How often are Baseballs Replaced During a Game

According to a report by Fox Sports in 2012, the average baseball sees about two pitches of life during a game. That means over one hundred baseballs are part of a professional match each day. So you might wonder why so many balls are necessary for a ball game.


Foul balls or home runs coming off a baseball bat entering the stands during a ballgame don’t come back, so that increases the number of balls per game. Another reason for the short life span of the ball is if a ball becomes dirty during the game. A pitcher throwing the ball into the dirt is reviewable by the umpire to see if it should still be in play. It is the umpire’s decision if the ball can still be part of the next at-bat, but most of the time, they throw it away. A baseball that leaves the game for any reason will not come back during play.


Another reason for many baseballs in a match is for the safety of players and fans. Back in 1920, in a game at the Polo Grounds, Ray Chapman was hit in the head with a baseball while batting. Shortly after leaving the game with the head injury, he passed away. Back in 1920, you only had a handful of MLB baseballs per game regardless of how dirty the ball would get. As games enter later innings, you had baseballs that were difficult to see due to being dirty. By swapping out baseballs frequently during games today, you give players and fans a better view of a ball coming their way.

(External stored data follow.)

/-- Records in two parts spell the phrases of the first, then those of the second. -/
theorem lz78Spell_append_eq_some {prior ps : List (List Byte)} {rs rs' : List (Nat × Byte)} :
    lz78Spell prior (rs ++ rs') = some ps ↔
      ∃ ps₁ ps₂, lz78Spell prior rs = some ps₁ ∧ lz78Spell (prior ++ ps₁) rs' = some ps₂ ∧ ps = ps₁ ++ ps₂ := by
  induction rs generalizing prior ps with
  | nil => simp [lz78Spell]
  | cons r rs ih =>
    obtain ⟨k, c⟩ := r
    rw [List.cons_append, lz78Spell_cons_eq_some]
    constructor
    · rintro ⟨p, ps', hp, hps, rfl⟩
      obtain ⟨ps₁, ps₂, h₁, h₂, rfl⟩ := ih.1 hps
      exact ⟨_, ps₂, lz78Spell_cons_eq_some.2 ⟨p, ps₁, hp, h₁, rfl⟩, by simpa using h₂, rfl⟩
    · rintro ⟨ps₁, ps₂, h₁, h₂, rfl⟩
      obtain ⟨p, ps', hp, hps, rfl⟩ := lz78Spell_cons_eq_some.1 h₁
      exact ⟨p, ps' ++ ps₂, hp, ih.2 ⟨ps', ps₂, hps, by simpa using h₂, rfl⟩, rfl⟩

/-- A last record spells one more phrase. -/
theorem lz78Spell_concat_eq_some {prior ps : List (List Byte)} {rs : List (Nat × Byte)} {k : Nat} {c : Byte} :
    lz78Spell prior (rs ++ [(k, c)]) = some ps ↔
      ∃ ps' w, lz78Spell prior rs = some ps' ∧ ([] :: (prior ++ ps'))[k]? = some w ∧ ps = ps' ++ [w ++ [c]] := by
  rw [lz78Spell_append_eq_some]
  constructor
  · rintro ⟨ps₁, ps₂, h₁, h₂, rfl⟩
    obtain ⟨w, ps₃, hw, hnil, rfl⟩ := lz78Spell_cons_eq_some.1 h₂
    obtain rfl : ps₃ = [] := by simpa [lz78Spell, eq_comm] using hnil
    exact ⟨ps₁, w, h₁, hw, rfl⟩
  · rintro ⟨ps₁, w, h₁, hw, rfl⟩
    exact ⟨ps₁, _, h₁, lz78Spell_cons_eq_some.2 ⟨w, [], hw, rfl, rfl⟩, rfl⟩

/-- Every record spells one phrase. -/
theorem lz78Spell_length {prior ps : List (List Byte)} {rs : List (Nat × Byte)} (h : lz78Spell prior rs = some ps) :
    ps.length = rs.length := by
  induction rs generalizing prior ps with
  | nil => simp_all [lz78Spell]
  | cons r rs ih =>
    obtain ⟨p, ps', -, hps, rfl⟩ := lz78Spell_cons_eq_some.1 h
    simp [ih hps]

end Sys2Proof.Claims

namespace Sys2Proof.Machine

open Sys2Proof.Claims

/-! ### The decoder's table -/

/-- The decoder holds these phrases: the first has code 1, and the next code is one past the last (R29, R156). -/
structure Lz78Dec.Holds (phrases : List (List Byte)) (e : Lz78Dec) : Prop where
  next : e.next = phrases.length + 1
  table : ∀ k, e.table.lookup (k + 1) = phrases[k]?

theorem Lz78Dec.holds_fresh : Lz78Dec.fresh.Holds [] := ⟨rfl, fun _ => rfl⟩

theorem Lz78Dec.Holds.insert {phrases : List (List Byte)} {e : Lz78Dec} (h : e.Holds phrases) (p : List Byte) :
    Lz78Dec.Holds (phrases ++ [p]) ⟨(e.next, p) :: e.table, e.next + 1⟩ := by
  obtain ⟨hnext, htable⟩ := h
  refine ⟨by simp [hnext], fun k => ?_⟩
  rw [List.lookup_cons, htable, hnext]
  by_cases hk : k = phrases.length
  · simp [hk]
  · rw [List.getElem?_append, beq_false_of_ne (by omega)]
    by_cases hlt : k < phrases.length
    · simp [hlt]
    · rw [if_neg hlt, List.getElem?_eq_none (by omega), List.getElem?_eq_none (by simp; omega)]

Famous Baseball Balls Sold Via Auctions

Throughout the history of MLB, you will find plenty of famous baseballs over the years for fans to enjoy. Some great baseballs include ones from prominent players like Babe Ruth, while others belong to fans interacting with the ball during games. Below is a list of some of the most famous baseball ins the game.

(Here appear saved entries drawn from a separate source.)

/-- Why a bank is being validated. -/
inductive ValidationFor where
  | load | release | select
deriving DecidableEq, Repr

/-- What the LE holds of the active image beside its instances and connections: header fields and the channel-use and analog-use
entries (Tables 13-1, 13-4, 13-5). -/
structure ActiveImage where
  sequence : Nat
  familyId : Nat
  crc : Nat
  declaredUs : Nat
  stateSize : Nat
  stackSize : Nat
  /-- words 0 and 1 of the 32 channel-use entries -/
  uses : List (Nat × Nat)
  /-- the four analog-use words -/
  analog : List Nat
deriving DecidableEq, Repr

/-- Images, loading, selection and exchange. -/
structure Images where
  /-- bank A (13 R366; see the bank's fields) -/
  bankA : ImageBank := {}
  /-- bank B (13 R366; see the bank's fields) -/
  bankB : ImageBank := {}
  /-- `IMAGE_ACTIVE_BANK` 0 none, 1 A, 2 B (8 bits; 13 R388; spec: 0x00 until selection) -/
  active : Nat := 0
  /-- the active image as the LE holds it (13 Tables 13-1, 13-4, 13-5; spec: none until selection) -/
  image : Option ActiveImage := none
  /-- `IMAGE_LOAD_OFFSET` (32 bits; 13 R388; spec: 0x80) -/
  loadOffset : Nat := 0x80
  /-- `IMAGE_LOAD_STATUS` (8 bits; 13 Table 13-10; spec: 0x00) -/
  loadStatus : Nat := 0
  /-- the validation in progress: bank and purpose (13 R374; spec: none) -/
  validating : Option (Nat × ValidationFor) := none
  /-- `EXCHANGE_STATUS` (8 bits; 13 Table 13-11; spec: 0x00 at release) -/
  exchangeStatus : Nat := 0
  /-- the pending exchange (13 R379; spec: none) -/
  pending : Option Exchanging := none
  /-- the switch was made; the exchange completes at the first hand-over: t_x and the former bank (13 R387; spec: none) -/
  switched : Option (Nat × Nat) := none
  /-- `EXCHANGE_COUNT` (32 bits, sat; 13 R388; spec: 0 at store initialisation) -/
  exchangeCount : Nat := 0
  /-- `EXCHANGE_TIME_LAST` (64 bits; 13 R388; spec: 0 at release) -/
  exchangeTime : Nat := 0
  /-- `IMAGE_ECC_CORRECTED` (32 bits, sat; 13 R388; spec: 0 at release) -/
  eccCorrected : Nat := 0
  /-- `CODE_CONSTANT` in use, 0 none (32 bits; 06 R206; spec: 0 while no image is selected) -/
  codeConstant : Nat := 0
deriving DecidableEq, Repr
/-! ### The non-volatile store (ch. 14) -/

/-- A record waiting to be programmed. -/
structure StoreRecord where
  area : Area
  /-- TYPE of Table 14-5 -/
  type : Nat
  payload : List (BitVec 8)
  /-- SEQ of the record whose content it carries, 0 for a first copy -/
  origin : Nat
  /-- it failed its read-back once -/
  retried : Bool
deriving DecidableEq, Repr

/-- Where an area stands. -/
structure AreaState where
  /-- next record SEQ (14 R403) -/
  seq : Nat := 1
  /-- next SECTOR_SEQ (14 R400) -/
  sectorSeq : Nat := 1
  /-- the write sector -/
  sector : Nat := 0
  /-- offset in it of the next unit -/
  pos : Nat := 0x20
  /-- erase credit (I32; 14 R412) -/
  credit : Int := 0
  /-- the sector being reclaimed -/
  reclaim : Option Nat := none
  /-- sectors to be retired once the items they hold are reclaimed (14 R415; spec: none) -/
  retiring : List Nat := []
  /-- local instant of the last accrual of the credit (14 R412; DC 1: 0) -/
  accruedAt : Nat := 0
deriving DecidableEq, Repr

/-- A sector erase in progress (R408). -/
structure Erase where
  /-- 0 to 127 for a sector, 0x80 and 0x81 for a ledger row -/
  sector : Nat
  count : Nat
  /-- the ledger entry: row 0 or 1 and index -/
  row : Nat
  entry : Nat
deriving DecidableEq, Repr

/-- The data store, its ledger and the store manager. -/
structure Store where
  /-- the 512 KiB array by store address, an unlisted byte reads 0xFF (8 bits each; 14 R395, R396; DC 4: erased) -/
  array : List Host.Cell := []
  /-- the ledger rows, LA at 0 and LB at 0x1000, an unlisted byte reads 0xFF (8 bits each; 14 R407; DC 4: erased) -/
  ledger : List Host.Cell := []
  /-- bytes of a program unit that a reset cut short, by store address (0x80000 onwards: the ledger rows), with their target: each bit reads 1
  or the target's, anew at every start (14 R398; spec: none) -/
  torn : List (Nat × BitVec 8) := []
  /-- next ENTRY_SEQ (32 bits; 14 R407; spec: from 1) -/
  entrySeq : Nat := 1
  /-- active row 0 for LA or 1 for LB, and its next entry (14 R407; DC 1: LA, entry 0) -/
  row : Nat := 0
  entry : Nat := 0
  /-- configuration area (14 R399; spec: credit 2000 at store initialisation) -/
  config : AreaState := { sector := 0, credit := 2000 }
  /-- event area (14 R399; spec: credit 5000 at store initialisation) -/
  event : AreaState := { sector := 32, credit := 5000 }
  /-- ledger area (14 R399; spec: credit 1000 at store initialisation) -/
  ledgerArea : AreaState := { sector := 112, credit := 1000 }
  /-- records requested and not yet committed, in request order (14 R404; spec: none) -/
  queue : List StoreRecord := []
  /-- records held back while the gate is closed, in request order (14 R406; spec: none) -/
  heldBack : List StoreRecord := []
  /-- records at the head of `queue` that were held back: no other program unit starts before they are persisted (14 R406, 02 R64; spec: 0) -/
  heldLeft : Nat := 0
  /-- programs of image or firmware flash that wait for those records: address and bytes, oldest first (02 R64; spec: none) -/
  deferred : List (Nat × List (BitVec 8)) := []
  /-- the erase in progress (14 R408; spec: none) -/
  erase : Option Erase := none
  /-- blocked sectors of this start (14 R409; spec: none) -/
  blocked : List Nat := []
  /-- retired sectors (14 R414, R415; spec: none) -/
  retired : List Nat := []
  /-- persisted objects with no valid record, key 256·index + subindex (14 R420; spec: none) -/
  missing : List Nat := []
  /-- keys of objects that hold a valid record (14 R404; spec: none) -/
  recorded : List Nat := []
  /-- `STORE_RECOVERY_TIME` µs (32 bits; 14 R422; from the last start, DC 1: 0) -/
  recoveryTime : Nat := 0
  /-- `STORE_SECTORS_REERASED` (8 bits; 14 R422; from the last start, DC 1: 0) -/
  reerased : Nat := 0
  /-- `STORE_RECORDS_REJECTED` (16 bits, sat; 14 R422; from the last start, DC 1: 0) -/
  rejected : Nat := 0
  /-- `STORE_READ_FAULTS` (32 bits, sat; 14 R422; spec: 0 at release) -/
  readFaults : Nat := 0
  /-- `STORE_ERASE_TOTAL` (32 bits, sat; 14 R422; spec: 0 at store initialisation) -/
  eraseTotal : Nat := 0
  /-- `STORE_REFUSED_COUNT` (32 bits, sat; 14 R422; spec: 0 at store initialisation) -/
  refusedCount : Nat := 0
  /-- `STORE_EVENT_DROPPED` (32 bits, sat; 14 R422; spec: 0 at store initialisation) -/
  eventDropped : Nat := 0
  /-- READY (1 bit; 14 Table 14-10; spec: 0 before recovery) -/
  ready : Bool := false
  /-- RECOVERED (1 bit; 14 Table 14-10; spec: 0) -/
  recovered : Bool := false
  /-- INITIALISED (1 bit; 14 Table 14-10; spec: 0) -/
  initialised : Bool := false
  /-- AREA_LOW: cause 0x0906 holds (1 bit; 14 Table 14-10; spec: 0) -/
  areaLow : Bool := false
deriving DecidableEq, Repr
/-! ### The object dictionary (ch. 15, 16) -/

/-- A pending slot of a confirmed write (R444). -/
structure PendingSlot where
  requester : Nat
  token : Nat
  index : Nat
  sub : Nat
  type : Nat
  value : Nat
  /-- local instant the PREPARE was accepted -/
  at_ : Nat
  channel : DictChannel
deriving DecidableEq, Repr

/-- An accepted write waiting for the next boundary (R443, R446): requester and channel, the write, and what its answer carries. -/
structure QueuedWrite where
  requester : Nat
  channel : DictChannel
  confirmed : Bool
  index : Nat
  sub : Nat
  /-- TYPE code -/
  type : Nat
  /-- the value; a DOMAIN's bytes as one little-endian number -/
  value : Nat
  /-- length of the value in bytes -/
  len : Nat
  /-- the CAN channel that carried the request, on which the answer goes (R478) -/
  via : Option CanChannel := none
  /-- REQ_SEQ of a plain write over CAN (R481) -/
  reqSeq : Option Nat := none
  /-- WRITE_TOKEN and CONFIRM_CODE of a CONFIRM -/
  token : Nat := 0
  code : Nat := 0
  /-- a value of a replacement copy (R533): no requester waits for it -/
  isCopy : Bool := false
  /-- of a step: the instruction of the code that both passes come to next (20 R565; DC 1: none) -/
  instr : Option LogicInstr := none
deriving DecidableEq, Repr

/-- The last response the dictionary sent: what the requester sees. -/
structure Response where
  requester : Nat
  index : Nat
  sub : Nat
  /-- TYPE code -/
  type : Nat
  /-- error code of Table 15-8, 0x0000 accepted -/
  error : Nat
  detail : Nat
  /-- value read, or stored value of a PREPARE; bytes as one little-endian number -/
  value : Nat
  /-- length of the value in bytes -/
  size : Nat
  /-- current value, token and CONFIRM_CODE of a PREPARE -/
  current : Nat
  token : Nat
  code : Nat
deriving DecidableEq, Repr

  • Mark McGwire 70th home run ball during the 1998 season went for $3.2 million during an auction
  • A Babe Ruth 1933 All-Star Game Home Run Ball sold in sale for $805,000.
  • Barry Bonds 756th home run to become the all-time home run leader went for over $750,000 via an auction.
  • Barry Bonds 73rd home run in the 2001 season to become the single-season home run record went for $517,500.
  • Hank Aaron’s 755th Home Run Ball sold for over $650,000.
  • Bill Buckner’s baseball that went between his legs during the 1986 World Series sold for $418,250.
  • A signed baseball by Joe DiMaggio and Marilyn Monroe in 1961 went for $191,200 at an auction
  • Steve Bartman’s interference of a foul ball during the 2003 NLC went for $113,824 during a sale.
  • Derek Jeter’s 3,000th hit was caught by a Yankees fan who did not want any reward for it but gave it back to the Yankees. In return, the New York Yankees gave the fan $70,000 worth in Yankees memorabilia. The fan also met Derek Jeter and some of the Yankees staff as well via his generous gift.



How Many Stitches are on a Softball?

Many people wonder how many stitches are on a softball. For regulation size softballs, you will find 88 stitches on the ball.



Throughout this post, we went over how many stitches does a baseball, why the stitches are red, who makes the baseball, and more. Hands mainly do baseball stitching, but then later move to a machine to smooth out any irregularities. The purpose of having stiches on a ball allow pitches to change the trajectory of their pitch to a batter as well. Next time you catch a baseball in the stands, take a moment to look at each red stitching, and notice how much detail is part of that design. Any true baseball fan will appreciate the level of detail that goes into each baseball ball for the MLB.